--- EXERCISE DATA ---

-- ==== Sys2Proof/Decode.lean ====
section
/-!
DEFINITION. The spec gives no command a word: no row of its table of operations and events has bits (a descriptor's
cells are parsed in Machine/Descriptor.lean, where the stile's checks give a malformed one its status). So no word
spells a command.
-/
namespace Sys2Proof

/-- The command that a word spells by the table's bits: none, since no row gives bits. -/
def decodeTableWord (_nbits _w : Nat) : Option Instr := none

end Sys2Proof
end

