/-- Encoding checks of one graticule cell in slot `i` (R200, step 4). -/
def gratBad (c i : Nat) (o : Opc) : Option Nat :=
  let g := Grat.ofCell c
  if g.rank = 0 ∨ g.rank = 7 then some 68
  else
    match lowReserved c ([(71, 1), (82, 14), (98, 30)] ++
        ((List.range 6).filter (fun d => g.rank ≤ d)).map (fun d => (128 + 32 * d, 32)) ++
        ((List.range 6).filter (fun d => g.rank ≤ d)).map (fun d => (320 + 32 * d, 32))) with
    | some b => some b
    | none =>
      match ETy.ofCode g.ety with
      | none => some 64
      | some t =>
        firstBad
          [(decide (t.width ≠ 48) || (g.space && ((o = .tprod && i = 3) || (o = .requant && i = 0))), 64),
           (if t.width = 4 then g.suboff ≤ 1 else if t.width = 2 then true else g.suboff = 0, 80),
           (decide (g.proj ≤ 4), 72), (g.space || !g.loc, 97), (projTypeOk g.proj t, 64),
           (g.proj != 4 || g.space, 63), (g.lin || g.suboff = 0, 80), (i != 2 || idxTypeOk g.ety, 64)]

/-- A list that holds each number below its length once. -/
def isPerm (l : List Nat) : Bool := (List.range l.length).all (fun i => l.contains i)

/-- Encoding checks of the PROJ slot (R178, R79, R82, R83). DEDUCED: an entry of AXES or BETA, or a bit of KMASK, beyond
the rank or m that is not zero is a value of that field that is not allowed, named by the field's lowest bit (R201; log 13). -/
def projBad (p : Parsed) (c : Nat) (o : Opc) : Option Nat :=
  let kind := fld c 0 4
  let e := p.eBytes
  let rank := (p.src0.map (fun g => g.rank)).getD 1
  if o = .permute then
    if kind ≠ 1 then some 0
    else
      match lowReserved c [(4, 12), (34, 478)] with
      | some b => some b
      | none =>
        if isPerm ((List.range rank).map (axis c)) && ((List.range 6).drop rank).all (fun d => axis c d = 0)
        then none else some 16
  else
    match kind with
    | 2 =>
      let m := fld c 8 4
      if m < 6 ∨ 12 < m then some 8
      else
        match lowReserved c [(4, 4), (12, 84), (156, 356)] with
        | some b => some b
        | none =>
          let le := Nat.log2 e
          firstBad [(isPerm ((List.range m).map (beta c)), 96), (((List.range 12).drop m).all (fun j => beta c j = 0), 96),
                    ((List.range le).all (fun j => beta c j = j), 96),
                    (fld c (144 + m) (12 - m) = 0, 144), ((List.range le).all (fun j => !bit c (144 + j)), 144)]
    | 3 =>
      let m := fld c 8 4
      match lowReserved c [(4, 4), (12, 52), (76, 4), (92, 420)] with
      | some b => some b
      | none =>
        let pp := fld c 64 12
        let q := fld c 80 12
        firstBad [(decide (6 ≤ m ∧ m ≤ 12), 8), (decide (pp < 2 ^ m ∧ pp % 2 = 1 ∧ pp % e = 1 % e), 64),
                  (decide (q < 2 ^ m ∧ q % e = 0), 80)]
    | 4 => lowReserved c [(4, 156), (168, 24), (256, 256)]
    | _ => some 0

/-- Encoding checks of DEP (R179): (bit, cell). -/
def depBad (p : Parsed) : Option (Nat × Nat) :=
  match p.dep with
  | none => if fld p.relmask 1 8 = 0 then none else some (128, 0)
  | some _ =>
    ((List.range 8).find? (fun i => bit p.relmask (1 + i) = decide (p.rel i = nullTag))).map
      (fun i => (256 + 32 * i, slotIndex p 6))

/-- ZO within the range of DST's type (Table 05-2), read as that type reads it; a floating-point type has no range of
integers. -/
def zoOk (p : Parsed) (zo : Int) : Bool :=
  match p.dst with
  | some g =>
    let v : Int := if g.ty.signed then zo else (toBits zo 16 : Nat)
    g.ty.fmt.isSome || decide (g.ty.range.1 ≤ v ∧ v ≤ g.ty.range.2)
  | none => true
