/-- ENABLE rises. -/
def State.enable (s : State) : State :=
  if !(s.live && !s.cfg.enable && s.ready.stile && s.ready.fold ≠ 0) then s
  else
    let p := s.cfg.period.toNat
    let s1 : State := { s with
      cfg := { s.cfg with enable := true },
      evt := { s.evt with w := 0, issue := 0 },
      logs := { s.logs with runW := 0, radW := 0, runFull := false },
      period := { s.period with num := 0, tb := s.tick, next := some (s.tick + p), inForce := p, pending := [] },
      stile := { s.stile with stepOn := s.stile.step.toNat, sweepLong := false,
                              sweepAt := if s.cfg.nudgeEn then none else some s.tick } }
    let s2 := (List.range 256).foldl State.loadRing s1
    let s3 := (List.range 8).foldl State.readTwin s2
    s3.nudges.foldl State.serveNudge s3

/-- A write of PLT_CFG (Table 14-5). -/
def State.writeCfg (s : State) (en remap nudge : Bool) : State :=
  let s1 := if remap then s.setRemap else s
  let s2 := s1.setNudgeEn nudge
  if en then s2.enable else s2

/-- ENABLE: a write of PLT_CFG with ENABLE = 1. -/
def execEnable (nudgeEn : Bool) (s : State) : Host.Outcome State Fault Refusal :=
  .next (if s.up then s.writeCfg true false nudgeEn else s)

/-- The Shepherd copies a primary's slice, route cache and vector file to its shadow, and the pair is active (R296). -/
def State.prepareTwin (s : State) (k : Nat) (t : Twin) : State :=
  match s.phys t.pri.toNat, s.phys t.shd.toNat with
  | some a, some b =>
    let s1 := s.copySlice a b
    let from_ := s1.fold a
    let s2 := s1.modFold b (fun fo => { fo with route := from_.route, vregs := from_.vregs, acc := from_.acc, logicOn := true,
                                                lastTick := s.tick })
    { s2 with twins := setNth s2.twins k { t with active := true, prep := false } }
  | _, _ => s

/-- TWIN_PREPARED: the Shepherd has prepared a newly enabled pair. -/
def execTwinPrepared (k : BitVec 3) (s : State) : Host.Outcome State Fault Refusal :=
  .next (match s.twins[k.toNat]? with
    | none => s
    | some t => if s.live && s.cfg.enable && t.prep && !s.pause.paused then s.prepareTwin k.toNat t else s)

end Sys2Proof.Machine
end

---

## WHAT TO DO
Once you have read the records above, set each one down again exactly.

## REPLY TO THE TASK
-- ==== Sys2Proof/Decode.lean ====
section
/-!
DEFINITION. The spec gives no command a word: no row of its table of operations and events has bits (a descriptor's
cells are parsed in Machine/Descriptor.lean, where the stile's checks give a malformed one its status). So no word
spells a command.
-/
namespace Sys2Proof

/-- The command that a word spells by the table's bits: none, since no row gives bits. -/
def decodeTableWord (_nbits _w : Nat) : Option Instr := none

end Sys2Proof
end

/-- Encoding checks of one graticule cell in slot `i` (R200, step 4). -/
def gratBad (c i : Nat) (o : Opc) : Option Nat :=
  let g := Grat.ofCell c
  if g.rank = 0 ∨ g.rank = 7 then some 68
  else
    match lowReserved c ([(71, 1), (82, 14), (98, 30)] ++
        ((List.range 6).filter (fun d => g.rank ≤ d)).map (fun d => (128 + 32 * d, 32)) ++
        ((List.range 6).filter (fun d => g.rank ≤ d)).map (fun d => (320 + 32 * d, 32))) with
    | some b => some b
    | none =>
      match ETy.ofCode g.ety with
      | none => some 64
      | some t =>
        firstBad
          [(decide (t.width ≠ 48) || (g.space && ((o = .tprod && i = 3) || (o = .requant && i = 0))), 64),
           (if t.width = 4 then g.suboff ≤ 1 else if t.width = 2 then true else g.suboff = 0, 80),
           (decide (g.proj ≤ 4), 72), (g.space || !g.loc, 97), (projTypeOk g.proj t, 64),
           (g.proj != 4 || g.space, 63), (g.lin || g.suboff = 0, 80), (i != 2 || idxTypeOk g.ety, 64)]

/-- A list that holds each number below its length once. -/
def isPerm (l : List Nat) : Bool := (List.range l.length).all (fun i => l.contains i)

/-- Encoding checks of the PROJ slot (R178, R79, R82, R83). DEDUCED: an entry of AXES or BETA, or a bit of KMASK, beyond
the rank or m that is not zero is a value of that field that is not allowed, named by the field's lowest bit (R201; log 13). -/
def projBad (p : Parsed) (c : Nat) (o : Opc) : Option Nat :=
  let kind := fld c 0 4
  let e := p.eBytes
  let rank := (p.src0.map (fun g => g.rank)).getD 1
  if o = .permute then
    if kind ≠ 1 then some 0
    else
      match lowReserved c [(4, 12), (34, 478)] with
      | some b => some b
      | none =>
        if isPerm ((List.range rank).map (axis c)) && ((List.range 6).drop rank).all (fun d => axis c d = 0)
        then none else some 16
  else
    match kind with
    | 2 =>
      let m := fld c 8 4
      if m < 6 ∨ 12 < m then some 8
      else
        match lowReserved c [(4, 4), (12, 84), (156, 356)] with
        | some b => some b
        | none =>
          let le := Nat.log2 e
          firstBad [(isPerm ((List.range m).map (beta c)), 96), (((List.range 12).drop m).all (fun j => beta c j = 0), 96),
                    ((List.range le).all (fun j => beta c j = j), 96),
                    (fld c (144 + m) (12 - m) = 0, 144), ((List.range le).all (fun j => !bit c (144 + j)), 144)]
    | 3 =>
      let m := fld c 8 4
      match lowReserved c [(4, 4), (12, 52), (76, 4), (92, 420)] with
      | some b => some b
      | none =>
        let pp := fld c 64 12
        let q := fld c 80 12
        firstBad [(decide (6 ≤ m ∧ m ≤ 12), 8), (decide (pp < 2 ^ m ∧ pp % 2 = 1 ∧ pp % e = 1 % e), 64),
                  (decide (q < 2 ^ m ∧ q % e = 0), 80)]
    | 4 => lowReserved c [(4, 156), (168, 24), (256, 256)]
    | _ => some 0

/-- Encoding checks of DEP (R179): (bit, cell). -/
def depBad (p : Parsed) : Option (Nat × Nat) :=
  match p.dep with
  | none => if fld p.relmask 1 8 = 0 then none else some (128, 0)
  | some _ =>
    ((List.range 8).find? (fun i => bit p.relmask (1 + i) = decide (p.rel i = nullTag))).map
      (fun i => (256 + 32 * i, slotIndex p 6))

/-- ZO within the range of DST's type (Table 05-2), read as that type reads it; a floating-point type has no range of
integers. -/
def zoOk (p : Parsed) (zo : Int) : Bool :=
  match p.dst with
  | some g =>
    let v : Int := if g.ty.signed then zo else (toBits zo 16 : Nat)
    g.ty.fmt.isSome || decide (g.ty.range.1 ≤ v ∧ v ≤ g.ty.range.2)
  | none => true
/-- ENABLE rises. -/
def State.enable (s : State) : State :=
  if !(s.live && !s.cfg.enable && s.ready.stile && s.ready.fold ≠ 0) then s
  else
    let p := s.cfg.period.toNat
    let s1 : State := { s with
      cfg := { s.cfg with enable := true },
      evt := { s.evt with w := 0, issue := 0 },
      logs := { s.logs with runW := 0, radW := 0, runFull := false },
      period := { s.period with num := 0, tb := s.tick, next := some (s.tick + p), inForce := p, pending := [] },
      stile := { s.stile with stepOn := s.stile.step.toNat, sweepLong := false,
                              sweepAt := if s.cfg.nudgeEn then none else some s.tick } }
    let s2 := (List.range 256).foldl State.loadRing s1
    let s3 := (List.range 8).foldl State.readTwin s2
    s3.nudges.foldl State.serveNudge s3

/-- A write of PLT_CFG (Table 14-5). -/
def State.writeCfg (s : State) (en remap nudge : Bool) : State :=
  let s1 := if remap then s.setRemap else s
  let s2 := s1.setNudgeEn nudge
  if en then s2.enable else s2

/-- ENABLE: a write of PLT_CFG with ENABLE = 1. -/
def execEnable (nudgeEn : Bool) (s : State) : Host.Outcome State Fault Refusal :=
  .next (if s.up then s.writeCfg true false nudgeEn else s)

/-- The Shepherd copies a primary's slice, route cache and vector file to its shadow, and the pair is active (R296). -/
def State.prepareTwin (s : State) (k : Nat) (t : Twin) : State :=
  match s.phys t.pri.toNat, s.phys t.shd.toNat with
  | some a, some b =>
    let s1 := s.copySlice a b
    let from_ := s1.fold a
    let s2 := s1.modFold b (fun fo => { fo with route := from_.route, vregs := from_.vregs, acc := from_.acc, logicOn := true,
                                                lastTick := s.tick })
    { s2 with twins := setNth s2.twins k { t with active := true, prep := false } }
  | _, _ => s

/-- TWIN_PREPARED: the Shepherd has prepared a newly enabled pair. -/
def execTwinPrepared (k : BitVec 3) (s : State) : Host.Outcome State Fault Refusal :=
  .next (match s.twins[k.toNat]? with
    | none => s
    | some t => if s.live && s.cfg.enable && t.prep && !s.pause.paused then s.prepareTwin k.toNat t else s)

end Sys2Proof.Machine
end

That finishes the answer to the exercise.